First-degree relatives of persons with thyroid cancer are known to be at relatively high risk for the disease. To better understand the clinicopathologic characteristics of familial nonmedullary thyroid carcinoma (FNMTC), we carried out a retrospective study in which we identified individuals treated at our institution who had at least one first-degree relative with the disease. We used data obtained from our patient records to compare the features of 258 cases of the disease with the features of sporadic papillary or follicular thyroid carcinoma in another group of patients. The 258 patients represented 154 families and were selected from among 6458 patients with papillary or follicular thyroid carcinoma who underwent thyroidectomy between 1946 and 2000. Compared to the patients with sporadic disease, the FNMTC patients were more likely to have intraglandular dissemination (28.5% vs. 40.7%; p < 0.0001) and multiple benign nodules (29.8% vs. 41.5%; p <0.0001). There were no significant differences between the two types of patients in terms of gender, age, tumor diameter, adhesion to or invasion of the surrounding tissues, macroscopic metastasis observed at surgery, histology, presence of single benign nodules, presence of chronic thyroiditis, microscopic metastasis, or rate of lymph node metastasis. Recurrence was statistically frequent in the FNMTC patients compared with that in the sporadic disease patients (16.3% vs. 9.6%; p = 0.0005), and the disease-free survival rate was significantly poorer in the FNMTC patients (p = 0.0041 by the Wilcoxon test and p <0.0001 by the log-rank test). No significant difference in the overall survival rate was found between the two groups. Multivariate analysis by Cox's proportional hazards method showed FNMTC to be an independent predictor of shorter disease-free survival (risk ratio 1.88; confidence interval 1.35-2.54; p = 0.0003). Locoregional recurrence in the ipsilateral or contralateral lymph nodes and contralateral thyroid lobe was significantly more frequent in the FNMTC patients than in the sporadic disease patients, whereas no difference was found regarding distant metastases. We conclude that FNMTC is a clinically distinct entity with an aggressive nature. Because of the frequent presence of benign nodules, multifocality, and high rate of locoregional recurrence, total or near-total thyroidectomy with modified radical neck dissection in FNMTC patients is recommended.

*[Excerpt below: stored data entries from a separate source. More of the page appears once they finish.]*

-- ==== Sys2Proof/Machine/State.lean ====
section
/-! DEFINITION. Everything the spec gives the machine to hold, as plain data (INVENTORY.md lists it rule by rule). The
model is one chip. Tables are `Cells`: keys strictly rising, no entry equal to the table's default, which is the value
of the field defaults below. A default on a field is its value at reset. -/

namespace Sys2Proof.Machine

/-- Why the machine stops with no next state: never. The spec gives every instruction and every step of the device an
outcome that is a state, so no reason exists. -/
inductive Fault where
  deriving DecidableEq, Repr

/-- Why an instruction has no meaning here. -/
inductive Refusal where
  /-- Raised by an arm of exec that has no meaning yet. Safe. -/
  | notModelled (mnemonic : String)
  deriving DecidableEq, Repr

/-- A register of a team as a destination (00 R6). -/
inductive Reg where
  | v (n : Nat) | s (n : Nat) | p (n : Nat) | x (n : Nat)
  deriving DecidableEq, Repr

/-- A fixed-latency result not yet written (08 R165): of one lane (V, X, P), or of the team (S, lane 0). -/
structure PendWrite where
  reg : Reg
  lane : Nat
  val : W64
  due : Nat
  pc : W64
  il : Bool := false            -- interlocked: a reader or a later writer waits for it (R167)
  deriving DecidableEq, Repr

/-- One pass: its lanes lo, …, lo + n - 1, the cycle in which it counts as issued (08 R166), and the cycles for which it holds its
port (R170). -/
structure Pass where
  lo : Nat
  n : Nat
  at_ : Nat
  occ : Nat := 1
  deriving DecidableEq, Repr

/-- Where an interlocked result comes from (08 R167). -/
inductive FlightKind where
  | mem                 -- a load or atomic on this chip: MEM_RESPONSE_RETURN
  | gth                 -- a gather command: its completion
  | enq (token : Nat)   -- a remote ENQ: its acknowledgement
  | getr (token : Nat)  -- a GETR: its responses
  deriving DecidableEq, Repr

/-- A trap of the issuing team that an engine or a remote lane causes (10 R206). -/
structure TrapInfo where
  code : Nat
  info0 : W64 := 0
  info1 : W64 := 0
  lane : W64 := 0xFFFF
  deriving DecidableEq, Repr

/-- The access of one lane of a load that may still be performed later than its issue (11 R225): its bytes and its writes. -/
structure LateLoad where
  va : Nat
  key : Nat
  size : Nat
  writes : List (Reg × Nat × W64)
  hint : Nat := 0                       -- its retention hint (09 R181)
  deriving DecidableEq, Repr

/-- An interlocked result still in flight: the registers it holds, and the values that have arrived. -/
structure InFlight where
  id : Nat                -- which instruction of the team, by the count `nIssued`
  kind : FlightKind
  regs : List Reg
  writes : List (Reg × Nat × W64)
  left : Nat := 0
  poison : Option (Nat × Nat) := none   -- the lowest lane whose response is poisoned, and its address
  late : List LateLoad := []            -- the accesses that may be performed when the response comes
  reqs : Nat := 0                       -- the memory requests it has outstanding (00 R1)
  deriving DecidableEq, Repr

/-- An entry of the reconvergence stack (16 R305). -/
structure RecEntry where
  pending : Bool
  addr : W64
  mask : LaneMask
  mr : W64
  deriving DecidableEq, Repr

/-- A fault record that an access waits on (10 R204), and whether a REPLAY has covered it (R205). -/
structure FaultRef where
  seq : Nat
  va : Nat
  cause : Nat
  lane : Nat
  covered : Bool := false
  deriving DecidableEq, Repr

/-- What an entry of an operand queue carries in place of data (09 R192, R193). -/
inductive QPoison where
  | data (lane : Nat)                              -- poisoned data (01 R24)
  | fault (va cause level lane : Nat)              -- the Feed's access did not translate
  | extent (va lane : Nat)                         -- an index outside the target's extent: PROTECTION
  | canon (va lane : Nat)                          -- bits [63:52] of the address set: TRANSLATION
  deriving DecidableEq, Repr

/-- One entry of an operand queue: 32 bits per lane (09 R191). -/
structure QEntry where
  vals : Cells W32 := []
  poison : Option QPoison := none
  deriving DecidableEq, Repr

/-- Q0 to Q7 (09 R190 to R192). -/
structure OpQueue where
  bind : W64 := 0
  entries : List QEntry := []
  deriving DecidableEq, Repr

/-- A stream record F0 to F15 (19 R390 to R392). -/
structure Stream where
  loaded : Bool := false
  base : Nat := 0
  stride : Int := 0
  length : Nat := 0
  esz : Nat := 0
  signed : Bool := false
  indirect : Bool := false
  ixs : Nat := 0
  hint : Nat := 0
  bound : Nat := 0
  running : Bool := false
  short : Bool := false         -- it completed short, or was stopped
  pos : Nat := 0
  ring : Bool := false
  q : Nat := 0
  ringOff : Nat := 0
  prod : Nat := 0
  part : QEntry := {}
  slot : Option Nat := none
  slotFill : Nat := 0
  order : Nat := 0              -- when SREC.GO started it
  ahead : List (List Byte × Bool) := []  -- elements read ahead, each poisoned or not (09 R193)
  halt : Option Nat := none     -- the element at which reading ahead failed
  again : Option Nat := none
  wait : Option FaultRef := none    -- ring mode: the fault that holds it
  deriving DecidableEq, Repr

/-- The drain port of a team (19 R380, R381). -/
structure Drain where
  first : Nat
  nrows : Nat
  col : Nat
  ncols : Nat
  pos : Nat := 0
  armed : Bool := false
  f64 : Bool := false           -- atype when the DRAIN issued
  deriving DecidableEq, Repr

/-- An armed monitor (18 R357 to R360, 23 R421): the 64-byte line, the order of arming, and whether its sleep has ended. -/
structure Monitor where
  line : Nat
  order : Nat
  woken : Bool := false
  deriving DecidableEq, Repr

/-- What a team does (08 R162). -/
inductive TStatus where
  | free                                   -- no team
  | run                                    -- may issue
  | sleep (m : Monitor)                    -- WAITA
  | barCrew (n : Nat) | barFolio (n : Nat) | barQuire (tag : Nat)
  | donate (partner : Nat) (delta : Int) (least : Nat)
  | wait (why : Nat)                       -- blocked at an instruction that is tried again: 0 queue, 1 ENQ, 2 SLOT.WAIT, 3 WAITO (not blocked), 4 the governor, 5 FORK
  | susp (recs : List FaultRef)            -- suspended by a fault (10 R204)
  | ended | killed
  deriving DecidableEq, Repr

/-- A translation held by a last-page register or a TLB (10 R198, R199). -/
structure Held where
  ctx : Nat
  page : Nat          -- 64 KiB page number
  kind : Nat
  home : Nat
  frame : Nat         -- physical address of the 64 KiB slice
  iova : Nat := 0     -- and the address in its page-table entry: of a host page the untranslated one (10 R196)
  perm : Nat          -- bits R, W, X as PTE bits [6:4]: 1 R, 2 W, 4 X
  bits : Nat := 16    -- log2 of the bytes of the page it is a slice of
  dirty : Bool
  hint : Nat := 0     -- the default retention hint (10 R196)
  deriving DecidableEq, Repr

/-- A task record (05 R97) with its address and its queue. -/
structure Task where
  va : Nat := 0
  entry : Nat := 0
  args : Nat := 0
  lanes : Nat := 5
  teams : Nat := 1
  regs : Nat := 1
  flags : Nat := 0
  scratch : Nat := 0
  own : Nat := 0xFFFFFFFF
  succ : List Nat := []
  weight : Nat := 0
  rank : Nat := 0
  job : Nat := 0
  depth : Nat := 0
  init : Nat := 0
  taskId : Nat := 0
  queue : Nat := 0
  deriving DecidableEq, Repr

/-- The state of a team (08 R160). -/
structure Team where
  status : TStatus := .free
  crew : Nat := 0
  id : Nat := 0
  lanesLog : Nat := 5
  nregs : Nat := 1
  partition : Nat := 0
  slot : Nat := 0               -- its team slot in the partition (08 R163, R174)
  pc : W64 := 0
  enter : Bool := true          -- the octet of pc has not been checked since it was entered (R295)
  mr : W64 := 0x40000140
  v : Cells W32 := []           -- key: register * 1024 + lane
  s : Cells W64 := []
  p : Cells LaneMask := []
  x : Cells (BitVec 16) := []   -- key: register * 1024 + lane
  vPoison : List Nat := []
  sPoison : List Nat := []
  mask : LaneMask := 0
  rstack : List RecEntry := []
  cstack : List W64 := []
  queues : Cells OpQueue := []
  streams : Cells Stream := []
  opc : Cells (List (Nat × Bool)) := []  -- per engine class 0 CPY, 1 GTH, 2 MMA, 3 FAB, 4 DX: commands issued and not retired, each complete or not
  lfsr : Cells W32 := []        -- lanes whose LFSR has left its start value (R259)
  fsr : W64 := 0
  ufc : W64 := 0
  trapCode : W64 := 0
  trapPc : W64 := 0
  trapInfo0 : W64 := 0
  trapInfo1 : W64 := 0
  trapLane : W64 := 0
  trapNext : Option W64 := none -- where an N trap resumes, if its octet was fetched and TRAP.PC is not rewritten (10 R206, R213)
  inHandler : Bool := false
  savedMr : W64 := 0
  savedMask : LaneMask := 0
  handler : W64 := 0
  pend : List PendWrite := []
  flight : List InFlight := []
  wordReady : Cells Nat := []   -- key: mask word; least core cycle of the next first pass over it (R164)
  nextIssue : Nat := 0          -- no pass before this cycle (R158, R299)
  portLast : Cells Nat := []    -- key: port 0 vector, 1 memory, 2 scalar; cycle from which its age there counts (R163)
  passes : List Pass := []      -- the passes issued of an instruction that has more (R161, R163)
  onePass : Bool := false       -- another team shares its ports, so that its passes issue one by one
  tries : Nat := 0              -- attempts of its object phase that found an odd version (09 R186)
  unseen : List (Nat × Nat × Nat) := []  -- (class, command, word) that the hub die has written for it and its core may see in an older form (11 R228)
  issued : Nat × Nat := (0, 0)  -- the port of its last pass, and the cycle in which the port selected it
  lastPage : Cells (List Held) := []
  drain : Option Drain := none
  doneLanes : LaneMask := 0     -- lanes already performed of a suspended instruction (10 R204)
  doneReads : List (Nat × Nat) := []    -- and what its loads read, by location (11 R216)
  engTraps : List TrapInfo := []
  replayed : Bool := false      -- the access is a retry (10 R205)
  faultPages : List (Nat × Nat) := []   -- kinds of access and 64 KiB pages with which the instruction has faulted
  enqWait : Nat := 0            -- remote ENQs not yet acknowledged (05 R109)
  enqTask : Option Task := none -- the task of a blocked ENQ, already counted in its job (05 R108, R109)
  octet : List W32 := []        -- the octet of pc as fetched: pace word, slots 1 to 7
  octetLate : Bool := false     -- its line was not in the instruction cache (16 R299)
  nIssued : Nat := 0            -- instructions issued
  holdId : Option Nat := none   -- an instruction of stall 15 whose interlocked results are awaited (R164)
  lastPc : W64 := 0             -- the last instruction issued (10 R206)
  deriving DecidableEq, Repr

/-- A tile of a crew (19 R373). -/
structure Tile where
  cfg : Bool := false
  rows : Nat := 0
  cols : Nat := 0
  ty : Nat := 0
  b8 : Nat := 0                 -- bits [2:0] b8p, 3 b8s, 4 b8x
  img : Cells Byte := []
  poison : List Nat := []       -- byte offsets of poisoned 8-byte words
  deriving DecidableEq, Repr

甲状腺癌患者的一级亲属被认为患该病的风险相对较高。为了更好地了解家族性非髓样甲状腺癌(FNMTC)的临床病理特征,我们进行了一项回顾性研究,确定了在我们机构接受治疗且至少有一位患该病的一级亲属的个体。我们使用从患者记录中获得的数据,将258例该疾病患者的特征与另一组散发性乳头状或滤泡状甲状腺癌患者的特征进行比较。这258例患者代表154个家庭,是从1946年至2000年间接受甲状腺切除术的6458例乳头状或滤泡状甲状腺癌患者中挑选出来的。与散发性疾病患者相比,FNMTC患者更易出现腺内播散(28.5%对40.7%;p<0.0001)和多发良性结节(29.8%对41.5%;p<0.0001)。在性别、年龄、肿瘤直径、与周围组织的粘连或侵犯、手术时观察到的宏观转移、组织学、单个良性结节的存在、慢性甲状腺炎的存在、微观转移或淋巴结转移率方面,这两类患者之间没有显著差异。与散发性疾病患者相比,FNMTC患者的复发在统计学上更为频繁(16.3%对9.6%;p = 0.0005),并且FNMTC患者的无病生存率明显较差(Wilcoxon检验p = 0.0041,对数秩检验p<0.0001)。两组之间的总生存率没有显著差异。采用Cox比例风险法进行多变量分析显示,FNMTC是无病生存期较短的独立预测因素(风险比1.88;置信区间1.35 - 2.54;p = 0.0003)。FNMTC患者同侧或对侧淋巴结及对侧甲状腺叶的局部区域复发明显比散发性疾病患者更频繁,而在远处转移方面未发现差异。我们得出结论,FNMTC是一种具有侵袭性的临床独特实体。由于良性结节常见、多灶性以及局部区域复发率高,建议对FNMTC患者行全甲状腺切除或近全甲状腺切除并改良根治性颈淋巴结清扫术。